## [Exercise description]
The response must consist of the lines below from the one with "the spec -/" through the one with "decode 0x4A231045#32 = .instr", exactly as they appear and with both ends kept.
==== Data shown
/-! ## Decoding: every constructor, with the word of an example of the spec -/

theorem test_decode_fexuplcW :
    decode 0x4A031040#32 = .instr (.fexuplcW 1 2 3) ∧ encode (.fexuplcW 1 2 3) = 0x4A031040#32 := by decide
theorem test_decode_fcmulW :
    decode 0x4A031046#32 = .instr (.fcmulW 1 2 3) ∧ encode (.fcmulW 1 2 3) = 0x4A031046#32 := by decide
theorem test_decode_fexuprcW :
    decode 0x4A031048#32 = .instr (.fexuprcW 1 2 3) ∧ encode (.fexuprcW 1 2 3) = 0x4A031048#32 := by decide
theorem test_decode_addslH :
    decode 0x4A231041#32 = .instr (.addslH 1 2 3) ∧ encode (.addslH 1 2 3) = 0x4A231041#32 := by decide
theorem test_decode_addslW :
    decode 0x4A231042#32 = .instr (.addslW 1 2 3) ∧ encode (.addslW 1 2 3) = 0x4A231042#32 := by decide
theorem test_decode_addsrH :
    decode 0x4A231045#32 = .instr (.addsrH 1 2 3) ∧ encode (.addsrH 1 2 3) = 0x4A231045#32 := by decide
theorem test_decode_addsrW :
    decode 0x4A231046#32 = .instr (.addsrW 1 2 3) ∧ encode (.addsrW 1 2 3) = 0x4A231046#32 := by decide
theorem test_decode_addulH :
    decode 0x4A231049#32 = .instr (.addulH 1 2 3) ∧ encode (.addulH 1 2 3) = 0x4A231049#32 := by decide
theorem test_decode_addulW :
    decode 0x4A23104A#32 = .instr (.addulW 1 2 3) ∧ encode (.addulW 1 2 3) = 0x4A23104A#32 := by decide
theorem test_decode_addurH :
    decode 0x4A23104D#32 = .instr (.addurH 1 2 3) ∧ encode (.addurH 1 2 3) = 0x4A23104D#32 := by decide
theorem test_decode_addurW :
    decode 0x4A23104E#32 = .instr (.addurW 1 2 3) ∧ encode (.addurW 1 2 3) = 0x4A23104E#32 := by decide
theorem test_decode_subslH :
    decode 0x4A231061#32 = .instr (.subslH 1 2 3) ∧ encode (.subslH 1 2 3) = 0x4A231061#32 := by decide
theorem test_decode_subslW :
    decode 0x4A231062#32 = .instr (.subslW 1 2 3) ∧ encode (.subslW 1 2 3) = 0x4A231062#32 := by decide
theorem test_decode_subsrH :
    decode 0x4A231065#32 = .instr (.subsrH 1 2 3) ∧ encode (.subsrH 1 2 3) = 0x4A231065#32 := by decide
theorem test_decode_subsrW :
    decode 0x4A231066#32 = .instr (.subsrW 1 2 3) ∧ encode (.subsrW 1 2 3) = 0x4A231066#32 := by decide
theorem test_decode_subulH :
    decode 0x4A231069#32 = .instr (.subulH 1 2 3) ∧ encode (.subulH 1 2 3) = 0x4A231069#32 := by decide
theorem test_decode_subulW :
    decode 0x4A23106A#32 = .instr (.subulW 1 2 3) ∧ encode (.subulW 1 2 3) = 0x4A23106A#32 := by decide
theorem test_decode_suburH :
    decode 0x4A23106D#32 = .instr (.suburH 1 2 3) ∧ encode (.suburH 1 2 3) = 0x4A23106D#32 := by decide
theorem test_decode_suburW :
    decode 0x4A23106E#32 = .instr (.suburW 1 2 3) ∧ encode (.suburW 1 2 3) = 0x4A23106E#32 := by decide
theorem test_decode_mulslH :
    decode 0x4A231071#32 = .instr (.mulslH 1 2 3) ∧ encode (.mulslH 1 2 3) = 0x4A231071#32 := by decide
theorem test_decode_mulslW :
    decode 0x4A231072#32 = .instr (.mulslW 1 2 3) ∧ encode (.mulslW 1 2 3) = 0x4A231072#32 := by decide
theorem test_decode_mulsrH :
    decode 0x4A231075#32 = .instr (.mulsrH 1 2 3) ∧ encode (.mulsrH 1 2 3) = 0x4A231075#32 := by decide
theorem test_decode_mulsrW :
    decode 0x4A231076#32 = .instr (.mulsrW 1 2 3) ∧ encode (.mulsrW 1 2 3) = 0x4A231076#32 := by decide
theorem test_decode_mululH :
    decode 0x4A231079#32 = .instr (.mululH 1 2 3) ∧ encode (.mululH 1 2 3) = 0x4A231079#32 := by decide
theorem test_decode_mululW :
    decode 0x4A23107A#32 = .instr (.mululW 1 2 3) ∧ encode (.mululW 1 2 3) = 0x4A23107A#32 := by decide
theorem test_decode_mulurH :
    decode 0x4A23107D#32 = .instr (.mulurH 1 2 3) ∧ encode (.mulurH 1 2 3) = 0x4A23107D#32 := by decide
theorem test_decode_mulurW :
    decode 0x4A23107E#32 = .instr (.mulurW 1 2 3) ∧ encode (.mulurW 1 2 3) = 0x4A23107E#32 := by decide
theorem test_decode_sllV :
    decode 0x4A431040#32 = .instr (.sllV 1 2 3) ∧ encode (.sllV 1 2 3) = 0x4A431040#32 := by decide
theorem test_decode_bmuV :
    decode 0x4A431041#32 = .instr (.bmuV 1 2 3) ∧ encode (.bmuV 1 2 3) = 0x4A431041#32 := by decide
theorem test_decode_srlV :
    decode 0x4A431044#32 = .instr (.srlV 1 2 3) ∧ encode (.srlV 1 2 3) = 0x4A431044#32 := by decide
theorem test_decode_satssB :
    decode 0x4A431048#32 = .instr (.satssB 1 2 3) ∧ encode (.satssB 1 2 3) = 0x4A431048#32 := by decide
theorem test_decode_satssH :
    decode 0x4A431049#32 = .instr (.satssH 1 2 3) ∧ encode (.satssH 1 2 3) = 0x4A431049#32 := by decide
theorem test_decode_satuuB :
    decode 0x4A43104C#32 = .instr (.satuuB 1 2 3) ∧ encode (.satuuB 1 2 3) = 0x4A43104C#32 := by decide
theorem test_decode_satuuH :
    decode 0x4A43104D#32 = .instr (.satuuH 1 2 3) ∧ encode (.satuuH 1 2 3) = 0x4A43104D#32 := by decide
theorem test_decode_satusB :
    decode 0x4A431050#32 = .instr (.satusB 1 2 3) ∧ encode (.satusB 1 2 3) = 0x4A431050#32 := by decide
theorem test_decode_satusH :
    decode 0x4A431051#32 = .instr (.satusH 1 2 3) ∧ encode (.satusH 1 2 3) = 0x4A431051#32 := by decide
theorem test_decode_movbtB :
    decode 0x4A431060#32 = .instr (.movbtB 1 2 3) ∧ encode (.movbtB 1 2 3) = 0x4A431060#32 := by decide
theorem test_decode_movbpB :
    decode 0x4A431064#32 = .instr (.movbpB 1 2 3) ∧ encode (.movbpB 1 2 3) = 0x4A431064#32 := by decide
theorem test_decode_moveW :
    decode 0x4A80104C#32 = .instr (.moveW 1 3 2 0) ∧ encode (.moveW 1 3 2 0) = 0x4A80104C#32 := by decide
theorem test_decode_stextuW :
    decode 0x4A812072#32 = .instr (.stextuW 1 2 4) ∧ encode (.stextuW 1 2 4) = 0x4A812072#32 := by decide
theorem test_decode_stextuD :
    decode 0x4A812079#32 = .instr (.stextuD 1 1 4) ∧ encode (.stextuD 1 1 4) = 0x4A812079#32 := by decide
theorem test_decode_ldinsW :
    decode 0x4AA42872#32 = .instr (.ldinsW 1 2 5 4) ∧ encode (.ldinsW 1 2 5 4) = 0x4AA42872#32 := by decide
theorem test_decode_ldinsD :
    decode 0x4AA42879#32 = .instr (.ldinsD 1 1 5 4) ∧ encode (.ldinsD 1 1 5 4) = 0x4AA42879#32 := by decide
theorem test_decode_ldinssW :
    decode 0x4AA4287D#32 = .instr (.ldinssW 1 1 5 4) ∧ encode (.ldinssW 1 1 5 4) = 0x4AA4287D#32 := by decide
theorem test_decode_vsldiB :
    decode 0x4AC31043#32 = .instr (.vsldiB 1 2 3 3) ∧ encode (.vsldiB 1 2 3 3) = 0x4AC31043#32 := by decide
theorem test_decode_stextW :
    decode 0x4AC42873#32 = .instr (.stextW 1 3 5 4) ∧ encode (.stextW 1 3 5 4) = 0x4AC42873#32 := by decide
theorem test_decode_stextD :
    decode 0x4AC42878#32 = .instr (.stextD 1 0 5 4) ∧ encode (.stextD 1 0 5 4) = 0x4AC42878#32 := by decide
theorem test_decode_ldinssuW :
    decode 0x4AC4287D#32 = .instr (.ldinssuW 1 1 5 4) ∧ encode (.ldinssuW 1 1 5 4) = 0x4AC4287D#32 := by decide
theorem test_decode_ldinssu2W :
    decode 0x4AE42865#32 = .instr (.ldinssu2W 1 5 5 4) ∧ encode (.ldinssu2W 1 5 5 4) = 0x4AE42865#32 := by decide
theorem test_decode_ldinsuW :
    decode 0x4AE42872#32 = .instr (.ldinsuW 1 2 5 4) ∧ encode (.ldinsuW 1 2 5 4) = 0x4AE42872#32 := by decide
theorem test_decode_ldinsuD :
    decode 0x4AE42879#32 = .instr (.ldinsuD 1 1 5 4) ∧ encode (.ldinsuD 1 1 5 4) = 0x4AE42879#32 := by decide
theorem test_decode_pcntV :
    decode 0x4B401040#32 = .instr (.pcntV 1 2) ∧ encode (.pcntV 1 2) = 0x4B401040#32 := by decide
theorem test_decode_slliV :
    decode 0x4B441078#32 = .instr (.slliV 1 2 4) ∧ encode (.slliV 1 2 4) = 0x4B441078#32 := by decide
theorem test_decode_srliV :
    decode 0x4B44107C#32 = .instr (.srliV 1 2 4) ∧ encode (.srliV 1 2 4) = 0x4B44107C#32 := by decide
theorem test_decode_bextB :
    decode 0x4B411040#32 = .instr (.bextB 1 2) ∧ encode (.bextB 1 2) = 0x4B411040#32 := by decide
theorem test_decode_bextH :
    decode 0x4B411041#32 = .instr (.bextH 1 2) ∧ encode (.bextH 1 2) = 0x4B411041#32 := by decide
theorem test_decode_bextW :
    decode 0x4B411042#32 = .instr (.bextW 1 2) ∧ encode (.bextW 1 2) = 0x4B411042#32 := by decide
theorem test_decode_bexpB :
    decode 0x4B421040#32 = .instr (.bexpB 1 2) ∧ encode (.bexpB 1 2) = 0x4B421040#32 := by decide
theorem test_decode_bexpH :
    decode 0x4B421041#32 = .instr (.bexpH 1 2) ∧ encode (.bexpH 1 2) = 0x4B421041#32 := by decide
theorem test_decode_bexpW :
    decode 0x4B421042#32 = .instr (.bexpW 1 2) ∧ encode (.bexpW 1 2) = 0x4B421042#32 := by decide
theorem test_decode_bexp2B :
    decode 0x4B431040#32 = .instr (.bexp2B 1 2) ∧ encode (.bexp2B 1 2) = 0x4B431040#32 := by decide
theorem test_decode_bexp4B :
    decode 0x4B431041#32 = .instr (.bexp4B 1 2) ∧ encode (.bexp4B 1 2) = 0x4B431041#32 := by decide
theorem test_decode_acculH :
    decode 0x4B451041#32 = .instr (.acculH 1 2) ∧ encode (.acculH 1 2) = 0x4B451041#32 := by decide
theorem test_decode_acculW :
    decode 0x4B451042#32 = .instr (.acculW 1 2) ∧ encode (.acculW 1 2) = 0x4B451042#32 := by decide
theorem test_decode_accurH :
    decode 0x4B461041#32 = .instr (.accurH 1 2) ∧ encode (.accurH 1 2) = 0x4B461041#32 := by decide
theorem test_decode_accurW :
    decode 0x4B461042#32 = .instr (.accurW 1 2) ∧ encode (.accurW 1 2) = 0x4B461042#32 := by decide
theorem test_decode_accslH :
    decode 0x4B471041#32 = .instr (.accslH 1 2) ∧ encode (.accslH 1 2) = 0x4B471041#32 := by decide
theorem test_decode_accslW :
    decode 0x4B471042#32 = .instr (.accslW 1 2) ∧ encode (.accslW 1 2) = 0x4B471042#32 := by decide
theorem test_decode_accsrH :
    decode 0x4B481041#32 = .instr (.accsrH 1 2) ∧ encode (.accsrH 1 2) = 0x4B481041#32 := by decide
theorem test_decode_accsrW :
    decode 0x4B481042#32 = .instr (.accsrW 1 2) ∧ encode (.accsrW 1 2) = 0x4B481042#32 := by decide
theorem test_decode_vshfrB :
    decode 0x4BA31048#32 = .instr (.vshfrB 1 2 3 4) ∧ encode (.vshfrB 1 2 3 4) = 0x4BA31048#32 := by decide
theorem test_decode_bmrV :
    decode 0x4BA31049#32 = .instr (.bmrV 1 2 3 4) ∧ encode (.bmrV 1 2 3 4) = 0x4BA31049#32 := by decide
========
==== Data shown
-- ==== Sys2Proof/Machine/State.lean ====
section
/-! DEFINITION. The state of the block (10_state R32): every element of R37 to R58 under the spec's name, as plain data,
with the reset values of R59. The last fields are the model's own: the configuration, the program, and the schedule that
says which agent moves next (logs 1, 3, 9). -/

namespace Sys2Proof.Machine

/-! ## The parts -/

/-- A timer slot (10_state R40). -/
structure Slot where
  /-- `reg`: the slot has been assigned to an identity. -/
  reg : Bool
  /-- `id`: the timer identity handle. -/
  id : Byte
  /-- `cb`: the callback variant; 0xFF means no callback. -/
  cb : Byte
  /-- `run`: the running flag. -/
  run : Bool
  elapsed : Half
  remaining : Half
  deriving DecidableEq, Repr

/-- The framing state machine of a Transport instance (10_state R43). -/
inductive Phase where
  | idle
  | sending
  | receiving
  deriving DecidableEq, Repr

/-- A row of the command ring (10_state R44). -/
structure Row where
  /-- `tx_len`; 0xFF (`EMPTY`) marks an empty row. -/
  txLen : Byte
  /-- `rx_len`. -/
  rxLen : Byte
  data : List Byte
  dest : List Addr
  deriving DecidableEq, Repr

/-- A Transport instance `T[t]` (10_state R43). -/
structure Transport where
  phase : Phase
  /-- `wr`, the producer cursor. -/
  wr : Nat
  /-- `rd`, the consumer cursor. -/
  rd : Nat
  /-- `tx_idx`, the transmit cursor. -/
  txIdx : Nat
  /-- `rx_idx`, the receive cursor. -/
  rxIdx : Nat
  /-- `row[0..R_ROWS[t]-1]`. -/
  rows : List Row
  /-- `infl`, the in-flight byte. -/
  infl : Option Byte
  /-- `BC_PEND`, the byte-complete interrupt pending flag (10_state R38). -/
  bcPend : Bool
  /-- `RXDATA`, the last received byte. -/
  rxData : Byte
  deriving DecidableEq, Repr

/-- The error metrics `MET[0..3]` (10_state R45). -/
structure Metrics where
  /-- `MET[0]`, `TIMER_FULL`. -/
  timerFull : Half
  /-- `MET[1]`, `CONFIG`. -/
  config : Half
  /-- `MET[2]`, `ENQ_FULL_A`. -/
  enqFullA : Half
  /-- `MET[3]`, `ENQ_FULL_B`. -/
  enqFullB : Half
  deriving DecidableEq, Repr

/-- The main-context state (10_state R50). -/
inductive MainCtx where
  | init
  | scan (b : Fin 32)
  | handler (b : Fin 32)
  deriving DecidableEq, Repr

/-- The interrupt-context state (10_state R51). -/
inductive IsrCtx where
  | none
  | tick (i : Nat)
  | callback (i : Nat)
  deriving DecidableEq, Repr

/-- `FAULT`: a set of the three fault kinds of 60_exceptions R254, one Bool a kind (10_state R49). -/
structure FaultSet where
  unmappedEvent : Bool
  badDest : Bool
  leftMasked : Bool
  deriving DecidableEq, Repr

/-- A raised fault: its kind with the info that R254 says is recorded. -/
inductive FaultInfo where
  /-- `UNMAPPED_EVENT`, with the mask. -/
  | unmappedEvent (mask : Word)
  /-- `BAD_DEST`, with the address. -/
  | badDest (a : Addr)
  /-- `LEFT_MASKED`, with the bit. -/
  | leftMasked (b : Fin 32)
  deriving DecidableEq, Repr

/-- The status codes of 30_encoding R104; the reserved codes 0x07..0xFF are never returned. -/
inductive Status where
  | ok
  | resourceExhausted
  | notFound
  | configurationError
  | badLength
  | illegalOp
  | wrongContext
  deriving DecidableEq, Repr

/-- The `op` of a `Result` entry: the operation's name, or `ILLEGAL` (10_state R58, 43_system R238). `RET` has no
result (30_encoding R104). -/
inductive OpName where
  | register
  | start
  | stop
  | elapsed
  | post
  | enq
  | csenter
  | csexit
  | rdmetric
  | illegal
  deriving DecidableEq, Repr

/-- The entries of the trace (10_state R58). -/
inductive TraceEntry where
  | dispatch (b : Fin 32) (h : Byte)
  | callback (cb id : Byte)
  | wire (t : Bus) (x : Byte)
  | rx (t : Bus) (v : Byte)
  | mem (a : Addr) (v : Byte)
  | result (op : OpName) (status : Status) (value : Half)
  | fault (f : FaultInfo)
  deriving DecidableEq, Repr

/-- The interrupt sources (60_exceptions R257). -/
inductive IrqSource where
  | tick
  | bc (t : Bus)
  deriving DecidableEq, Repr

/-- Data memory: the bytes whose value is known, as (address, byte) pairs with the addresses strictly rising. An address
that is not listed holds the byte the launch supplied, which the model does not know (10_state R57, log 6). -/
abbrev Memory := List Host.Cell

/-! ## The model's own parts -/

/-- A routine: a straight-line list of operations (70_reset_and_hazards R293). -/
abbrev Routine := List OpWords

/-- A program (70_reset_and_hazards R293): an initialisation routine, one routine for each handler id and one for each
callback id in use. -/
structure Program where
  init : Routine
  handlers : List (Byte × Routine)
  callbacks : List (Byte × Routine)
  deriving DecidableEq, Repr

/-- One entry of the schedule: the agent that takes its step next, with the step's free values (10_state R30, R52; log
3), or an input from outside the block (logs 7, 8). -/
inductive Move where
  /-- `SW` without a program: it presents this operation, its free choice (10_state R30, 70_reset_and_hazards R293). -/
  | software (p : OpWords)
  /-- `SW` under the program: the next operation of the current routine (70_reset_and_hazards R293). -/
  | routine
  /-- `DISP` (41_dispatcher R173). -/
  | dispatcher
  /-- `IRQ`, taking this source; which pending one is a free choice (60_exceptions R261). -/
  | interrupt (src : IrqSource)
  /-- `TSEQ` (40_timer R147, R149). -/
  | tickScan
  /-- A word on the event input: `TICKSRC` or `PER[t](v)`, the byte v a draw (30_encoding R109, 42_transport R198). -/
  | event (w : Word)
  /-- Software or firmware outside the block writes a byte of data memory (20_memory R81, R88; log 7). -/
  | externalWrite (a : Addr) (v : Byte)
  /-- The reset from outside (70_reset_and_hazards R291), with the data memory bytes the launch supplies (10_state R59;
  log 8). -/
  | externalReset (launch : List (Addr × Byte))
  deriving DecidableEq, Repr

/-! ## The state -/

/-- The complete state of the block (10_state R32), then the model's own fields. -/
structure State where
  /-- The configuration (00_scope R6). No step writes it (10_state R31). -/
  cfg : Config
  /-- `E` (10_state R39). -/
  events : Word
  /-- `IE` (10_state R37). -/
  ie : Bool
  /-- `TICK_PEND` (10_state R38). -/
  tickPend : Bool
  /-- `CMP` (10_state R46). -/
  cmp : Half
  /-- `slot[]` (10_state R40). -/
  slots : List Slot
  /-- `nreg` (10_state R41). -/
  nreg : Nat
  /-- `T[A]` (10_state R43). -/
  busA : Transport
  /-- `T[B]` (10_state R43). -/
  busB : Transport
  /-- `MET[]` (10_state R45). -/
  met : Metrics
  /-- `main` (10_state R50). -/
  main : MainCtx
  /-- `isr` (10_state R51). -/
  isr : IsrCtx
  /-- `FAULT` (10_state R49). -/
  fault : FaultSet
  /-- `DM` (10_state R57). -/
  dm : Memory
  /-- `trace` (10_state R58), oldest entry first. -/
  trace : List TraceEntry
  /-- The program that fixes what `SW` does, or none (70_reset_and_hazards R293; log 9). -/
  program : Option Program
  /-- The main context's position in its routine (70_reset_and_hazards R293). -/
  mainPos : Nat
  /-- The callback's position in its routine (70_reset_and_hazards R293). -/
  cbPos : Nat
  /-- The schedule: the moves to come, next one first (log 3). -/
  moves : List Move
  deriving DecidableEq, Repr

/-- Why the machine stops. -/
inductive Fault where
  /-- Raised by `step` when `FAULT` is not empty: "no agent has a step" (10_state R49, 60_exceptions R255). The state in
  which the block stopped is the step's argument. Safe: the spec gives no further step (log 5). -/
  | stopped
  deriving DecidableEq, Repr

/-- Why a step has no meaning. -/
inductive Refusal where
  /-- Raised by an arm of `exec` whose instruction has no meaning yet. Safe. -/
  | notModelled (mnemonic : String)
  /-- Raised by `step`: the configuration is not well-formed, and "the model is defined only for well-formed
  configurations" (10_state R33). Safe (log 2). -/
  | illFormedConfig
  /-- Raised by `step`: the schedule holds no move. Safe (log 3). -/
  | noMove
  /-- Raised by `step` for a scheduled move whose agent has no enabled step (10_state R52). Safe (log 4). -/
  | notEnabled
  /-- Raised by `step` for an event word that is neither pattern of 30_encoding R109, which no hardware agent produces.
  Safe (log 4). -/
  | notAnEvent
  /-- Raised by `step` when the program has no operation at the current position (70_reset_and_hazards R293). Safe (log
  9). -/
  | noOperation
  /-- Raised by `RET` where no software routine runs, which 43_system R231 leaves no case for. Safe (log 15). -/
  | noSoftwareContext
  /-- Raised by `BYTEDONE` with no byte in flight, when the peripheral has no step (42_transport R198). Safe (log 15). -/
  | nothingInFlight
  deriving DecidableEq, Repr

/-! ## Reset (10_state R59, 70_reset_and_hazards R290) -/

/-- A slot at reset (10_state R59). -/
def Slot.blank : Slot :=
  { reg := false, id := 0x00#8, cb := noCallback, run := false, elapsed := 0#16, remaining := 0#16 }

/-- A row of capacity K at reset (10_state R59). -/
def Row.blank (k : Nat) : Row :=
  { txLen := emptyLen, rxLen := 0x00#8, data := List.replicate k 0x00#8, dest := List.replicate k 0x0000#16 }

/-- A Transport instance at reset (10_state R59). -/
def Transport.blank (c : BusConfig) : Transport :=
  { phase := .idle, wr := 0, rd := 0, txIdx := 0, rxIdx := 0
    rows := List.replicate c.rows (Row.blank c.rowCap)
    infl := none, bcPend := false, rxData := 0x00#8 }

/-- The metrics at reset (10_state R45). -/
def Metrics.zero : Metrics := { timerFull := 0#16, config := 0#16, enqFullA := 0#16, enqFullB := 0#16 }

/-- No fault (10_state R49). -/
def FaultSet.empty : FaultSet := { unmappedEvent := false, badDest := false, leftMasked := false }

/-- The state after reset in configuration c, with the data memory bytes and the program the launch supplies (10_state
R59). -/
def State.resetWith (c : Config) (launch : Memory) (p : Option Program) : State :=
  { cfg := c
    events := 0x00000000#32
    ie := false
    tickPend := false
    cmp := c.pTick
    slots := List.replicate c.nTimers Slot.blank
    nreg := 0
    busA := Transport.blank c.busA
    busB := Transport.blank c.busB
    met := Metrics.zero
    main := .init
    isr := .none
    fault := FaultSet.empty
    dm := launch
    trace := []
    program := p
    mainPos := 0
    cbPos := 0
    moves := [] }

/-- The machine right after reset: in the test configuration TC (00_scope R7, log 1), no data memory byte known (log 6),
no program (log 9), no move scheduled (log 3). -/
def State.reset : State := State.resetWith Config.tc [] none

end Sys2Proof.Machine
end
========
## [Completed exercise]
/-! ## Decoding: every constructor, with the word of an example of the spec -/

theorem test_decode_fexuplcW :
    decode 0x4A031040#32 = .instr (.fexuplcW 1 2 3) ∧ encode (.fexuplcW 1 2 3) = 0x4A031040#32 := by decide
theorem test_decode_fcmulW :
    decode 0x4A031046#32 = .instr (.fcmulW 1 2 3) ∧ encode (.fcmulW 1 2 3) = 0x4A031046#32 := by decide
theorem test_decode_fexuprcW :
    decode 0x4A031048#32 = .instr (.fexuprcW 1 2 3) ∧ encode (.fexuprcW 1 2 3) = 0x4A031048#32 := by decide
theorem test_decode_addslH :
    decode 0x4A231041#32 = .instr (.addslH 1 2 3) ∧ encode (.addslH 1 2 3) = 0x4A231041#32 := by decide
theorem test_decode_addslW :
    decode 0x4A231042#32 = .instr (.addslW 1 2 3) ∧ encode (.addslW 1 2 3) = 0x4A231042#32 := by decide
theorem test_decode_addsrH :
    decode 0x4A231045#32 = .instr (.addsrH 1 2 3) ∧ encode (.addsrH 1 2 3) = 0x4A231045#32 := by decide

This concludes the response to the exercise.